[Extracted information]
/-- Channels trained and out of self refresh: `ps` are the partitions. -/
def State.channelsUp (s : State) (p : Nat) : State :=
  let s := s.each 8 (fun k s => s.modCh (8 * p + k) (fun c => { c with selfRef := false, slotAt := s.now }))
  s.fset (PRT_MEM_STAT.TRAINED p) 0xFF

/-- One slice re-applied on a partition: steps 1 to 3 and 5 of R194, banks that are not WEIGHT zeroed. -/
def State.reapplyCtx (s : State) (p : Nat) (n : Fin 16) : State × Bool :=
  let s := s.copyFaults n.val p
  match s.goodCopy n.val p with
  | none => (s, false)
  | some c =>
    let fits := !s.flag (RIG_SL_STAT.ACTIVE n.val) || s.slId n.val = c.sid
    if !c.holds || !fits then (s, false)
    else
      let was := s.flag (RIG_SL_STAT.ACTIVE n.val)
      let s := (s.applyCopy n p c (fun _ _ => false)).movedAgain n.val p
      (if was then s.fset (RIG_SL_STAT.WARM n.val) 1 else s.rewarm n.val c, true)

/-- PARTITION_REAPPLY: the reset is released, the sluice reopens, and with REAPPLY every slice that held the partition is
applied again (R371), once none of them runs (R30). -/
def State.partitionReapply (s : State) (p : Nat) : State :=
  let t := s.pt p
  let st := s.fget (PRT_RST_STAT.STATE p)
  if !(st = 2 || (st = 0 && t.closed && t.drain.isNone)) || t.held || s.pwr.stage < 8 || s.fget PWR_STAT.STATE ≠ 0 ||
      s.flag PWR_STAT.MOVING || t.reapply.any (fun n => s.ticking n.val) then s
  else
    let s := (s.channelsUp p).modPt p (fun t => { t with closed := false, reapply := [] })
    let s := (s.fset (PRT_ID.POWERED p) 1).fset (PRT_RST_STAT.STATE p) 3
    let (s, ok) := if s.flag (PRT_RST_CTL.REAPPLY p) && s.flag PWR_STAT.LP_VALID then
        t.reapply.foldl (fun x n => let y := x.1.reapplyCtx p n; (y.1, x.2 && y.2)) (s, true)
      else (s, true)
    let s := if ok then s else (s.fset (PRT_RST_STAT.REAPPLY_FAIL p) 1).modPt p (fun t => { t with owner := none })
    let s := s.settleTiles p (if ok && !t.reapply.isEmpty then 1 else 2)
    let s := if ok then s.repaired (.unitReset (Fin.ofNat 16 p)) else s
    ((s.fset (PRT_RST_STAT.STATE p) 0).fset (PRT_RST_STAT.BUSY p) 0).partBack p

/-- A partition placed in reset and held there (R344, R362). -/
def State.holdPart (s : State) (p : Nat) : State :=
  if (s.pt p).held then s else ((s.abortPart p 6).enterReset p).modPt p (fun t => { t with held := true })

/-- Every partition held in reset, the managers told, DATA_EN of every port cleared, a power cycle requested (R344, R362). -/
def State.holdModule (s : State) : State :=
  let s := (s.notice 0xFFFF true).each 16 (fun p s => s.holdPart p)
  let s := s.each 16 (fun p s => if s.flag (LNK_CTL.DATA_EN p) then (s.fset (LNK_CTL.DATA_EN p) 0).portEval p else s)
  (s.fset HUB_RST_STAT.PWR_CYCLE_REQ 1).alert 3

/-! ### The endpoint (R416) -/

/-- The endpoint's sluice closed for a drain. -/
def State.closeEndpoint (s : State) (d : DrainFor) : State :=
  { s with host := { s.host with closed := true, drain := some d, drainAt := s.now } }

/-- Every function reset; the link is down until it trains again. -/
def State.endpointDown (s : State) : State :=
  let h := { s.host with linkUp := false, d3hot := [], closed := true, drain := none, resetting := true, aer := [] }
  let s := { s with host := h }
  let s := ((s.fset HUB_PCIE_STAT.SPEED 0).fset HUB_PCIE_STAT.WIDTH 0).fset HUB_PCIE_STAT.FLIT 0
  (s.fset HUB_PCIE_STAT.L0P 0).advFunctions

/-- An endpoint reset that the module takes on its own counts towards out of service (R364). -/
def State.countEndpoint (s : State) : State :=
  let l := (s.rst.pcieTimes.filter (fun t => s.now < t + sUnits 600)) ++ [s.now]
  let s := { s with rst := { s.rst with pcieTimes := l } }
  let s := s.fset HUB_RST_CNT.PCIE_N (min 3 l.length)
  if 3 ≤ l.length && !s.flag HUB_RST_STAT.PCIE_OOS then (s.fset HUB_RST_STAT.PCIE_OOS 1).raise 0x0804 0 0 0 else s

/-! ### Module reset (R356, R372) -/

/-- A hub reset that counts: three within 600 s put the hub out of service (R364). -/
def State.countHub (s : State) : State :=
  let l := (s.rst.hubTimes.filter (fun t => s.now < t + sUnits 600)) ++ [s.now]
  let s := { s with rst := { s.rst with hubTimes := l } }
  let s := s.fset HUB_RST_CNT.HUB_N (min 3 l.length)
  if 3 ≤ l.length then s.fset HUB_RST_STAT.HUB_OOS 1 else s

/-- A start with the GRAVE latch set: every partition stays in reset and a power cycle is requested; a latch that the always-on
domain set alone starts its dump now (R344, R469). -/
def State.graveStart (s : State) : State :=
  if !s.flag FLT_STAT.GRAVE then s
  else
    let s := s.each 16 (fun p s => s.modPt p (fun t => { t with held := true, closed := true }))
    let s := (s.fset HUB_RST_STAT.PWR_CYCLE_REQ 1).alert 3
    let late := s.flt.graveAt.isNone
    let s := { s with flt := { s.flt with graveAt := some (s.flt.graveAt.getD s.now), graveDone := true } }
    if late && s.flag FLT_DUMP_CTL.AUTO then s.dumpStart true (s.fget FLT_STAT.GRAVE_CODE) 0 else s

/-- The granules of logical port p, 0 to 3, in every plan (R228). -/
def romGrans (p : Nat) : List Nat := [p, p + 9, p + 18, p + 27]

--

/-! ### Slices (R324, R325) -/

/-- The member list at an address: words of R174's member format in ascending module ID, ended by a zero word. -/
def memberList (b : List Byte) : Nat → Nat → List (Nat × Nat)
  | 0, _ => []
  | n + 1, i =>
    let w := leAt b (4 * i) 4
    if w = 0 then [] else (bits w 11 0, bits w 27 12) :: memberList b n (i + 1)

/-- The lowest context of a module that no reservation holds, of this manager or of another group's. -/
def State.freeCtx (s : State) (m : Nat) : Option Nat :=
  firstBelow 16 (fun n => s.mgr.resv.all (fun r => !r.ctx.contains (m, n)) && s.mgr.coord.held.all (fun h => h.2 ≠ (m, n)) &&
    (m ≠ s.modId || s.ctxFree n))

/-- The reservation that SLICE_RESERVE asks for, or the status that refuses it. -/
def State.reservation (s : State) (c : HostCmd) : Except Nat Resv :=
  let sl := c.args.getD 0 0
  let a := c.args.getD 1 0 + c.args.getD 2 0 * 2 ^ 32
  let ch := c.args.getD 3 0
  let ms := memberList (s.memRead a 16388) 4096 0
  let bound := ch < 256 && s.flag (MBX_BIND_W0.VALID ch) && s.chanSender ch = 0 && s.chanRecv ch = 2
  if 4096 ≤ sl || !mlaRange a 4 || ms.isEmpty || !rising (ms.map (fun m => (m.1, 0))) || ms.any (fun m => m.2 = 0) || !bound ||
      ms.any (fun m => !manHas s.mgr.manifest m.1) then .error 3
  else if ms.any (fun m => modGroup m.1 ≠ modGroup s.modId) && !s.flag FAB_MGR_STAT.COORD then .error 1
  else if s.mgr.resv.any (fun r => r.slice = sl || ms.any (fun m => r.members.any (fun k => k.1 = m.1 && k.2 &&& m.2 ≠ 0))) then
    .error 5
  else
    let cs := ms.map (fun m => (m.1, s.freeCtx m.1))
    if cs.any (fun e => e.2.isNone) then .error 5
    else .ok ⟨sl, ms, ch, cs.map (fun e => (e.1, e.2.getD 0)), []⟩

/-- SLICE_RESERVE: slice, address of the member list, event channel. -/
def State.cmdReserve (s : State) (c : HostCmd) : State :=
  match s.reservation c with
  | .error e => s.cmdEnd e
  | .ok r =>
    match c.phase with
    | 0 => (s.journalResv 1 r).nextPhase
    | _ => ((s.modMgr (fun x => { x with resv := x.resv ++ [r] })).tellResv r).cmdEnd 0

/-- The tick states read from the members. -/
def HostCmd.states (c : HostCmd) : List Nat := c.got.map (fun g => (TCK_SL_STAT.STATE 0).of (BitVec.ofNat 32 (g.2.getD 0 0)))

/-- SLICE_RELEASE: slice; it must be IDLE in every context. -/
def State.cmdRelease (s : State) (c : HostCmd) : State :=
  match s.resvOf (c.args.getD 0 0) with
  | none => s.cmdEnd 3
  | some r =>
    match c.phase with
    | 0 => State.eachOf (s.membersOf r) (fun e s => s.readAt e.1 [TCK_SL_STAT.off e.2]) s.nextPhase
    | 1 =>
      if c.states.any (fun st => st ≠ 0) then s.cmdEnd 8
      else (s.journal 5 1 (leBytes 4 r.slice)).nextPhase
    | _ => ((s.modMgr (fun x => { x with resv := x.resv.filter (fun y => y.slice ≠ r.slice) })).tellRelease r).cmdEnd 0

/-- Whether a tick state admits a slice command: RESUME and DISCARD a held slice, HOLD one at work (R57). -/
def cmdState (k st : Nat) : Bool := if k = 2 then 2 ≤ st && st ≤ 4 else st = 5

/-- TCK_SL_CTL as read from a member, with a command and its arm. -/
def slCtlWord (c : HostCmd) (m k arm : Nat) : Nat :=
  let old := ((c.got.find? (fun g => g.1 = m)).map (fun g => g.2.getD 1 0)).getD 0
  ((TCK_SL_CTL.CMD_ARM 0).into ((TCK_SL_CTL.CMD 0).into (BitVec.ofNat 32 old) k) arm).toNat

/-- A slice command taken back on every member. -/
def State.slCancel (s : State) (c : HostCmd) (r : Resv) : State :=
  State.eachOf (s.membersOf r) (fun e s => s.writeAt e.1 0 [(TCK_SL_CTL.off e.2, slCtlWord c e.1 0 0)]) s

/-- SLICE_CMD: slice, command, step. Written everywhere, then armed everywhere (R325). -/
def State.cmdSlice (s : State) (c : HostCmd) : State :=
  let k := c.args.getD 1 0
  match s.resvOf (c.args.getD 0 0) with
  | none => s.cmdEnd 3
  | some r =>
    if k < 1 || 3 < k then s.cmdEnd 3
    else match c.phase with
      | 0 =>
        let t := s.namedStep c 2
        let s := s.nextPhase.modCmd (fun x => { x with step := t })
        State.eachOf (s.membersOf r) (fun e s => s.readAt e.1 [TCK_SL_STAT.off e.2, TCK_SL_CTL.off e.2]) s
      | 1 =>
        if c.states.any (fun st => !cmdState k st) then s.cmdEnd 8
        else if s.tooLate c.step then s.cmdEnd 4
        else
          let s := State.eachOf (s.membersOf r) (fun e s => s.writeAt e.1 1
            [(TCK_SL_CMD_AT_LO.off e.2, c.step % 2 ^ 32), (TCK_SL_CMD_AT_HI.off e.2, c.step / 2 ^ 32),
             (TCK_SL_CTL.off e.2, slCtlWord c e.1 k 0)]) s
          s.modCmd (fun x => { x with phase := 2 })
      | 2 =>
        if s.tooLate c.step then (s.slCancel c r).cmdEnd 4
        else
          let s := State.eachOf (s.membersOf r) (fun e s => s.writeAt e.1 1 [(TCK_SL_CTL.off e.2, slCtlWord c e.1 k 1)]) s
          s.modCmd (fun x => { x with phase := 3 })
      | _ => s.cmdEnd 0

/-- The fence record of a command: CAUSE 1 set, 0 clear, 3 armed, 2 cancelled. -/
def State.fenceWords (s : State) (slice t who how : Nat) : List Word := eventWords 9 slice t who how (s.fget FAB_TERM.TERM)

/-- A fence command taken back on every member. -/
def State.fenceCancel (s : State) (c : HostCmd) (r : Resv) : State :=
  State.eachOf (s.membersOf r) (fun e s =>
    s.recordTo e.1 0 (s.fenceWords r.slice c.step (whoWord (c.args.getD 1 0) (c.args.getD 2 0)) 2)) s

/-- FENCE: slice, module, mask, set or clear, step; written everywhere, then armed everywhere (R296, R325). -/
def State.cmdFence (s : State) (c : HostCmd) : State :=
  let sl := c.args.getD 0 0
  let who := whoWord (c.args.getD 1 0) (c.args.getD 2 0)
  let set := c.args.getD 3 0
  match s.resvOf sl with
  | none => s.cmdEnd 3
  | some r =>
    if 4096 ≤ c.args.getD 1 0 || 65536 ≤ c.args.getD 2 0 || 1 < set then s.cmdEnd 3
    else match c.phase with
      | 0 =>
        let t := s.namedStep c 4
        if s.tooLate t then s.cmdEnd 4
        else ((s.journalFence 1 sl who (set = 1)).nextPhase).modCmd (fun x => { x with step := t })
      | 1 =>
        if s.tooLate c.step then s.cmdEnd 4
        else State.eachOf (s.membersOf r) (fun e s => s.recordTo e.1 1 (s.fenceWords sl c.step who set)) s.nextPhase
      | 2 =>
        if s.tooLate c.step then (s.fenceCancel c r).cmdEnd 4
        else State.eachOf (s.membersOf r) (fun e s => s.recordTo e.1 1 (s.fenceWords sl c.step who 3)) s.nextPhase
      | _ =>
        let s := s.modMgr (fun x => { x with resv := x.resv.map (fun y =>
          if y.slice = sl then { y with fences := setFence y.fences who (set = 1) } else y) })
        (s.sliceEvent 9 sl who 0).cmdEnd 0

[Requirement]
Using the data above, reproduce exactly the lines from the line that contains "if c.states.any (fun st => !cmdState" through the line that contains "(TCK_SL_CTL.off e.2, slCtlWord c e.1 k 0)])", including both.

[Result]
        if c.states.any (fun st => !cmdState k st) then s.cmdEnd 8
        else if s.tooLate c.step then s.cmdEnd 4
        else
          let s := State.eachOf (s.membersOf r) (fun e s => s.writeAt e.1 1
            [(TCK_SL_CMD_AT_LO.off e.2, c.step % 2 ^ 32), (TCK_SL_CMD_AT_HI.off e.2, c.step / 2 ^ 32),
             (TCK_SL_CTL.off e.2, slCtlWord c e.1 k 0)]) s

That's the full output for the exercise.